What is being asked » Of the lines below, copy those that hold the word "length".

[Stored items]
-- Opening Marker --

/-- The board of a supported id, with its registers at power-on (R569). -/
theorem boardFor_eq_some {cfg : Config} {id : Byte} (hid : id.toNat ∈ [0, 1, 4])
    (hmem : ∃ m ∈ cfg.supportedMappers, m.toNat = id.toNat) :
    ∃ board, boardFor cfg id = some board ∧ (id.toNat = 0 → board = .nrom) ∧
      (id.toNat = 1 → board = .mmc1 Mmc1.powerOn) ∧ (id.toNat = 4 → board = .mmc3 (Mmc3.powerOn cfg)) := by
  obtain ⟨m, hm, hmid⟩ := hmem
  rw [BitVec.eq_of_toNat_eq hmid] at hm
  unfold boardFor
  rw [if_pos hm]
  simp only [List.mem_cons, List.not_mem_nil, or_false] at hid
  obtain h | h | h := hid <;> rw [h] <;> exact ⟨_, rfl, by simp⟩

/-! ### The ends of a load (R397) -/

section
variable {cfg : Config} {image : List Byte} {h : Header}

theorem loadImage_no_header (hparse : parseHeader image = none) : loadImage cfg image = .error .format := by
  unfold loadImage
  rw [hparse]

theorem loadImage_no_prg (hparse : parseHeader image = some h) (hprg : h.prgCount = 0) :
    loadImage cfg image = .error .format := by
  unfold loadImage
  rw [hparse]
  exact if_pos hprg

theorem loadImage_short (hparse : parseHeader image = some h) (hprg : h.prgCount ≠ 0)
    (hshort : image.length < 16 + h.bodyLength) : loadImage cfg image = .error .truncated := by
  have hcomplete : ¬ h.complete image = true := fun hc => hshort.not_ge (Header.complete_iff.mp hc)
  unfold loadImage
  rw [hparse]
  exact (if_neg hprg).trans (if_neg hcomplete)

/-- An image with its whole body is loaded, if its mapper id has a board. -/
theorem loadImage_whole (hparse : parseHeader image = some h) (hprg : h.prgCount ≠ 0)
    (hbody : 16 + h.bodyLength ≤ image.length) : loadImage cfg image =
      (boardFor cfg (h.loadedId cfg image)).elim (.error .unsupportedMapper) fun board =>
        .ok (buildCartridge h image (h.checksum image) (h.loadedId cfg image) board) := by
  unfold loadImage Header.loadedId
  rw [hparse]
  dsimp only
  rw [if_neg hprg, if_pos (Header.complete_iff.mpr hbody)]
  cases boardFor cfg _ <;> rfl

end

theorem State.load_error {s : State} {image : List Byte} {e : LoadError} (h : loadImage s.cfg image = .error e) :
    s.load image = s := by
  unfold State.load
  rw [h]

theorem State.load_ok {s : State} {image : List Byte} {c : Cartridge} (h : loadImage s.cfg image = .ok c) :
    s.load image = s.setCart (some c) := by
  unfold State.load
  rw [h]

/-! ### The statements -/

/-- Settles O57: each error is one end of `loadImage`, and a load that ends in an error leaves the machine. -/
theorem loadErrors : Obligations.LoadErrors := by
  intro s image hdr body id bad
  have hid : ((headerOf image).loadedId s.cfg image).toNat = id := headerOf_loadedId_toNat s.cfg image
  have hparse (hgood : ¬ bad) : parseHeader image = some (headerOf image) := by
    obtain ⟨hlen, hsig⟩ := not_or.mp hgood
    exact parseHeader_eq_some ⟨not_lt.mp hlen, not_not.mp hsig⟩
  have hcount (h4 : hdr 4 ≠ 0) : (headerOf image).prgCount ≠ 0 := mt headerOf_prgCount_eq_zero.mp h4
  refine ⟨?noHeader, ?noPrg, ?short, ?unsupported, fun e he => State.load_error (s := s.begin) he⟩
  case noHeader =>
    exact fun hbad => loadImage_no_header (parseHeader_eq_none fun ⟨hlen, hsig⟩ => hbad.elim hlen.not_gt (· hsig))
  case noPrg => exact fun hgood h4 => loadImage_no_prg (hparse hgood) (headerOf_prgCount_eq_zero.mpr h4)
  case short => exact fun hgood h4 hlen => loadImage_short (hparse hgood) (hcount h4) hlen
  case unsupported =>
    intro hgood h4 hlen hno
    rw [← hid] at hno
    rw [loadImage_whole (hparse hgood) (hcount h4) hlen, boardFor_eq_none hno]
    rfl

-- Closing Marker --

Result of the task »
    (hshort : image.length < 16 + h.bodyLength) : loadImage cfg image = .error .truncated := by
    (hbody : 16 + h.bodyLength ≤ image.length) : loadImage cfg image =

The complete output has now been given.